*WHAT NEEDS TO BE DONE:* Reproduce exactly the lines below, from the first through the one containing "exactly when the", and nothing more.

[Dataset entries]
>>>>>

/-- A fetch shifts out filler and then the slot's response, or the EMPTY response, and filler after it; the slot empties
exactly when the last byte of its response has been shifted out, and nothing else changes (R174, R176, R177). -/
def Obligations.FetchShiftsTheResponse : Prop :=
  ∀ (s : State) (p : Port) (n : Nat), s.inReset p = false →
    exec (.fetchFrame p n) s = .next
      { s with ports := s.ports.modify p fun q =>
          let out := match q.slot with
            | some r => r.bytes
            | none => [0x1F#8, 0x00#8, 0x00#8, 0xE5#8]
          { q with
            recv := .idle, buffer := [], bits := 0, delivered := 0, shifting := [], csn := false
            slot := if out.length ≤ n / 8 then none else q.slot
            sdo := 0xFF#8 :: (out ++ List.replicate (n / 8) 0xFF#8).take (n / 8)
            sdoTail := topBits ((out.drop (n / 8)).headD 0xFF#8) (n % 8) } }

/-- Every command, laid out on the wire as R168 and R185 say, is read back as that command with every operand (R169,
R172). -/
def Obligations.WireRoundTrip : Prop :=
  ∀ (i : Instr) (p : Port) (code sid : Byte) (payload : List Byte),
    i.wf = true → i.commandParts = some (p, code, sid, payload) →
    i.frame = some (wireFrame code sid payload) ∧ Instr.ofFrame p (wireFrame code sid payload) = some i

/-- What a window does is decided by its bytes alone: given as raw bytes, it acts as the step they spell, and an empty
window does nothing. The raw form of a good frame is the model's choice (log 6); R167, R171. -/
def Obligations.WindowIsItsStep : Prop :=
  ∀ (s : State) (p : Port) (f : RawFrame),
    (∀ i, Instr.ofFrame p f = some i → exec (.badFrame p f) s = exec i s) ∧
    (Instr.ofFrame p f = none → exec (.badFrame p f) s = .next s)

/-! ### Sessions -/

/-- ATTACH on a port whose session is NONE opens a session: the epoch advances, the record starts afresh, the end-cause
set is reported and emptied (R130, R131, R132, R146). -/
def Obligations.AttachOpensASession : Prop :=
  ∀ (s : State) (p : Port) (term mask : Byte), s.inReset p = false → (s.sessions.get p).active = false →
    term ≠ 0#8 → mask.toNat < 64 →
    exec (.attach p 0x00#8 [term, mask]) s = .next
      (({ s with sessions := s.sessions.modify p fun r =>
            { r with
              active := true
              epoch := if r.epoch = 63#6 then 1#6 else r.epoch + 1#6
              term := term, remaining := 100 * term.toNat, fraction := 0, armed := true
              mask := mask.setWidth 6, queue := [], nextSeq := 0#8, lost := 0#8, causes := 0#6 } } : State).answer p 2
        { status := .ok
          payload := [Sid.byte { port := p, epoch := nextEpoch (s.sessions.get p).epoch },
                      setByte (s.sessions.get p).causes, 0x01#8] })

/-- ATTACH over an ACTIVE session ends that session with cause REATTACH, hands its end to the other blocks, and then
opens the new one, whose response reports REATTACH among the causes (R130, R132, R146). -/
def Obligations.AttachReplacesASession : Prop :=
  ∀ (s : State) (p : Port) (term mask : Byte), s.inReset p = false → (s.sessions.get p).active = true →
    term ≠ 0#8 → mask.toNat < 64 →
    ∃ t, exec (.attach p 0x00#8 [term, mask]) s = .next t ∧
      t.sessions = (s.sessions.modify p fun r =>
        { r with
          active := true, epoch := nextEpoch r.epoch, term := term, remaining := 100 * term.toNat, fraction := 0
          armed := true, mask := mask.setWidth 6, queue := [], nextSeq := 0#8, lost := 0#8, causes := 0#6 }) ∧
      t.ports = (s.answer p 2
        { status := .ok
          payload := [Sid.byte { port := p, epoch := nextEpoch (s.sessions.get p).epoch },
                      setByte ((s.sessions.get p).causes ||| EndCause.reattach.bit), 0x01#8] }).ports ∧
      EndNoticed (s.sidOf p) s t

/-- A refused ATTACH changes nothing: a wrong length answers BAD_ARG at stage LENGTH, and a session id other than 0x00,
a term of 0 or a class that does not exist at stage VALUE (R131, R134, R173). -/
def Obligations.RefusedAttachChangesNothing : Prop :=
  ∀ (s : State) (p : Port) (sid : Byte) (payload : List Byte), s.inReset p = false → payload.length ≤ 200 →
    (payload.length ≠ 2 →
      exec (.attach p sid payload) s = .next
        (s.answer p payload.length { status := .badArg, payload := [0x01#8] })) ∧
    (payload.length = 2 → sid ≠ 0x00#8 ∨ payload.getD 0 0#8 = 0x00#8 ∨ 64 ≤ (payload.getD 1 0#8).toNat →
      exec (.attach p sid payload) s = .next
        (s.answer p payload.length { status := .badArg, payload := [0x02#8] }))

/-- DETACH ends the caller's session with cause DETACH, hands its end to the other blocks, and answers OK in the slot
that the end does not touch (R141, R142, R143). -/
def Obligations.DetachEndsTheSession : Prop :=
  ∀ (s : State) (p : Port) (sid : Byte), Callable s p sid →
    ∃ t, exec (.detach p sid []) s = .next t ∧ t.sessions = s.sessions.modify p (fun r => r.ended .detach) ∧
      t.ports = (s.answer p 0 { status := .ok, payload := [] }).ports ∧ t.attn p = false ∧
      EndNoticed (s.sidOf p) s t

/-- LEASE_EXPIRY at a lease that has run out ends the session with cause LEASE; the port's slot and window are not
touched. Where a command or the end of the session reached the record first, so that no lease has run out, it does not
happen (R139, R140, R142, R143). With time left on the lease in any other way it does nothing too, which is the model's
reading (log 9). -/
def Obligations.LeaseExpiryEndsTheSession : Prop :=
  ∀ (s : State) (p : Port),
    ((s.sessions.get p).active = true → (s.sessions.get p).remaining = 0 →
      ∃ t, exec (.leaseExpiry p) s = .next t ∧ t.sessions = s.sessions.modify p (fun r => r.ended .lease) ∧
        t.ports = s.ports ∧ t.attn p = false ∧ EndNoticed (s.sidOf p) s t) ∧
    ((s.sessions.get p).active = false ∨ (s.sessions.get p).remaining ≠ 0 →
      exec (.leaseExpiry p) s = .next s)

/-- At the end of a session by LEASE_EXPIRY, DETACH, ATTACH over it or PRST_ASSERTED, its upload's cell is FREE, the
cells of its volatile entries and all RETIRING cells are RETIRING while they are counted and FREE when they are not, and
every other cell keeps its state (R39, R53). -/
def Obligations.SessionEndSettlesTheCells : Prop :=
  ∀ (s : State) (p : Port) (i : Instr), (s.sessions.get p).active = true → StoreOk s →
    (i = .leaseExpiry p ∧ (s.sessions.get p).remaining = 0 ∨
      (∃ sid, i = .detach p sid [] ∧ Callable s p sid) ∨
      (∃ term mask, i = .attach p 0x00#8 [term, mask] ∧ s.inReset p = false ∧ term ≠ 0#8 ∧ mask.toNat < 64) ∨
      ∃ window, i = .prstAsserted p window) →
    ∃ t, exec i s = .next t ∧ ∀ n : CellNo, (t.cells.get n).state =
      if (s.uploadOf (s.sidOf p)).any (fun u => u.cell == n) then .free
      else if s.map.any (fun e => e.cell == n && e.holder == some (s.sidOf p) && e.isVolatile) ∨
          (s.cells.get n).state = .retiring then
        (if (t.cells.get n).refs = 0 then .free else .retiring)
      else (s.cells.get n).state

/-- RENEW sets the lease back to its full length, arms LEASE_LOW, answers the term and changes nothing else (R134,
R135). -/
def Obligations.RenewRestoresTheLease : Prop :=
  ∀ (s : State) (p : Port) (sid : Byte), Callable s p sid →
    exec (.renew p sid []) s = .next
      (({ s with sessions := s.sessions.modify p fun r =>
            { r with remaining := 100 * r.term.toNat, fraction := 0, armed := true } } : State).answer p 0
        { status := .ok, payload := [(s.sessions.get p).term] })

/-- SET_EVENT_MASK replaces the mask and answers it; a class that does not exist is refused and leaves the mask (R134,
R136). -/
def Obligations.SetEventMaskReplacesTheMask : Prop :=
  ∀ (s : State) (p : Port) (sid classes : Byte), Callable s p sid →
    (classes.toNat < 64 →
      exec (.setEventMask p sid [classes]) s = .next
        (({ s.renewLease p with sessions := (s.renewLease p).sessions.modify p fun r =>
              { r with mask := classes.setWidth 6 } } : State).answer p 1
          { status := .ok, payload := [classes] })) ∧
    (64 ≤ classes.toNat →
      exec (.setEventMask p sid [classes]) s = .next
        ((s.renewLease p).answer p 1 { status := .badArg, payload := [0x02#8] }))

/-- READ_EVENTS takes the oldest n events, at most 8, answers them with the remaining and the lost count, and clears the
lost count; n of 0 or above 8 is refused and removes nothing (R134, R157, R160, R192). -/
def Obligations.ReadEventsDrainsTheQueue : Prop :=
  ∀ (s : State) (p : Port) (sid n : Byte), Callable s p sid →
    (1 ≤ n.toNat ∧ n.toNat ≤ 8 →
      let r := s.sessions.get p
      exec (.readEvents p sid [n]) s = .next
        (({ s.renewLease p with sessions := (s.renewLease p).sessions.modify p fun r =>
              { r with queue := r.queue.drop n.toNat, lost := 0#8 } } : State).answer p 1
          { status := .ok
            payload := BitVec.ofNat 8 (min n.toNat r.queue.length) :: BitVec.ofNat 8 (r.queue.length - n.toNat) ::
              r.lost :: (r.queue.take n.toNat).flatMap fun e =>
                [e.seq, e.event.kind.byte] ++ halfBytes e.event.subject ++ halfBytes e.event.value ++
                  [portByte e.event.port, setByte e.event.kind.cls.bit] })) ∧
    (n.toNat = 0 ∨ 8 < n.toNat →
      exec (.readEvents p sid [n]) s = .next
        ((s.renewLease p).answer p 1 { status := .badArg, payload := [0x02#8] }))

/-- LEASE_LOW at an armed lease of 25 × term ms is posted to the session itself and disarmed. Where a command renewed
the lease first, or it is not armed, nothing is posted (R138, R140). At any other value of the lease it does nothing
too, which is the model's reading (log 9). -/
def Obligations.LeaseLowWarnsOnce : Prop :=
  ∀ (s : State) (p : Port),
    let r := s.sessions.get p
    (r.active = true → r.armed = true → r.remaining = 25 * r.term.toNat →
      exec (.leaseLow p) s = .next
        { s with
          sessions := s.sessions.modify p fun r => { r with armed := false }
          posted := s.posted ++
            [{ source := .sessionBlock, addressee := .session (s.sidOf p)
               event := { kind := .leaseLow, subject := 0#16, value := BitVec.ofNat 16 (25 * r.term.toNat)
                          port := none } }] }) ∧
    (r.active = false ∨ r.armed = false ∨ r.remaining ≠ 25 * r.term.toNat → exec (.leaseLow p) s = .next s)

/-- Filing an event takes it out of flight. It is dropped unless its session is the ACTIVE one of its port, kept out by
the mask, lost when the queue holds 24, and else stored with the next sequence number; nothing else changes (R144, R149,
R152, R154, R155). -/
def Obligations.FilingFollowsTheFourSteps : Prop :=
  ∀ (s : State) (source : Source) (p : Port) (before after : List Posted) (x : Posted),
    s.posted = before ++ x :: after → Posted.fromTo source p x = true →
    (∀ y ∈ before, Posted.fromTo source p y = false) →
    exec (.eventFiling source p) s = .next
      { s with
        posted := before ++ after
        sessions :=
          if x.addressee = .session (s.sidOf p) ∧ (s.sessions.get p).active = true then
            s.sessions.modify p fun r =>
              if maskHas r.mask x.event.kind.cls = false then r
              else if 24 ≤ r.queue.length then { r with lost := if r.lost = 255#8 then 255#8 else r.lost + 1#8 }
              else { r with queue := r.queue ++ [{ seq := r.nextSeq, event := x.event }]
                            nextSeq := r.nextSeq + 1#8 }
          else s.sessions }

/-! ### Claims -/

/-- CLAIM of an unheld resource makes the caller its holder, whatever the wait flag. A leased row's edit buffer becomes
a copy of its live version and its blank-pending mark is cleared; a channel's engine is not touched (R23, R61, R62). -/
def Obligations.ClaimTakesAnUnheldResource : Prop :=
  ∀ (s : State) (p : Port) (sid id wait : Byte) (r : Resource), Callable s p sid → resource? id = some r →
    wait.toNat < 2 → (s.claims.get r).holder = none →
    (∀ l : LeasedNo, resourceRow r = some l →
      exec (.claim p sid [id, wait]) s = .next
        (({ s.renewLease p with
            claims := s.claims.modify r fun k => { k with holder := some (s.sidOf p) }
            leased := s.leased.set l
              { edit := { text := (s.rows.get (LeasedNo.row l)).live.text.map Position.code
                          style := (s.rows.get (LeasedNo.row l)).live.style
                          placements := (s.rows.get (LeasedNo.row l)).live.placements }
                blankPending := false } } : State).answer p 2
          { status := .ok, payload := 0x01#8 :: halfBytes (s.rows.get (LeasedNo.row l)).live.generation })) ∧
    (∀ c : Chan, resourceChan r = some c →
      exec (.claim p sid [id, wait]) s = .next
        (({ s.renewLease p with
            claims := s.claims.modify r fun k => { k with holder := some (s.sidOf p) } } : State).answer p 2
          { status := .ok, payload := [0x01#8, 0x00#8, (s.channels.get c).state.byte] }))

/-- CLAIM with the wait flag of a resource that another session holds puts the caller at the tail of its waiter list and
raises its wait count (R61, R63). -/
def Obligations.ClaimJoinsTheWaiters : Prop :=
  ∀ (s : State) (p : Port) (sid id : Byte) (r : Resource) (holder : Sid), Callable s p sid →
    resource? id = some r → (s.claims.get r).holder = some holder → holder ≠ s.sidOf p →
    s.sidOf p ∉ (s.claims.get r).waiters → s.waits.get p < 8 →
    exec (.claim p sid [id, 0x01#8]) s = .next
      (({ s.renewLease p with
          claims := s.claims.modify r fun k => { k with waiters := k.waiters ++ [s.sidOf p] }
          waits := s.waits.modify p fun n => n + 1 } : State).answer p 2
        { status := .queued
          payload := [BitVec.ofNat 8 ((s.claims.get r).waiters.length + 1), portByte (some holder.port)] })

<<<<<

*YOUR RESPONSE:*
/-- A fetch shifts out filler and then the slot's response, or the EMPTY response, and filler after it; the slot empties
exactly when the last byte of its response has been shifted out, and nothing else changes (R174, R176, R177). -/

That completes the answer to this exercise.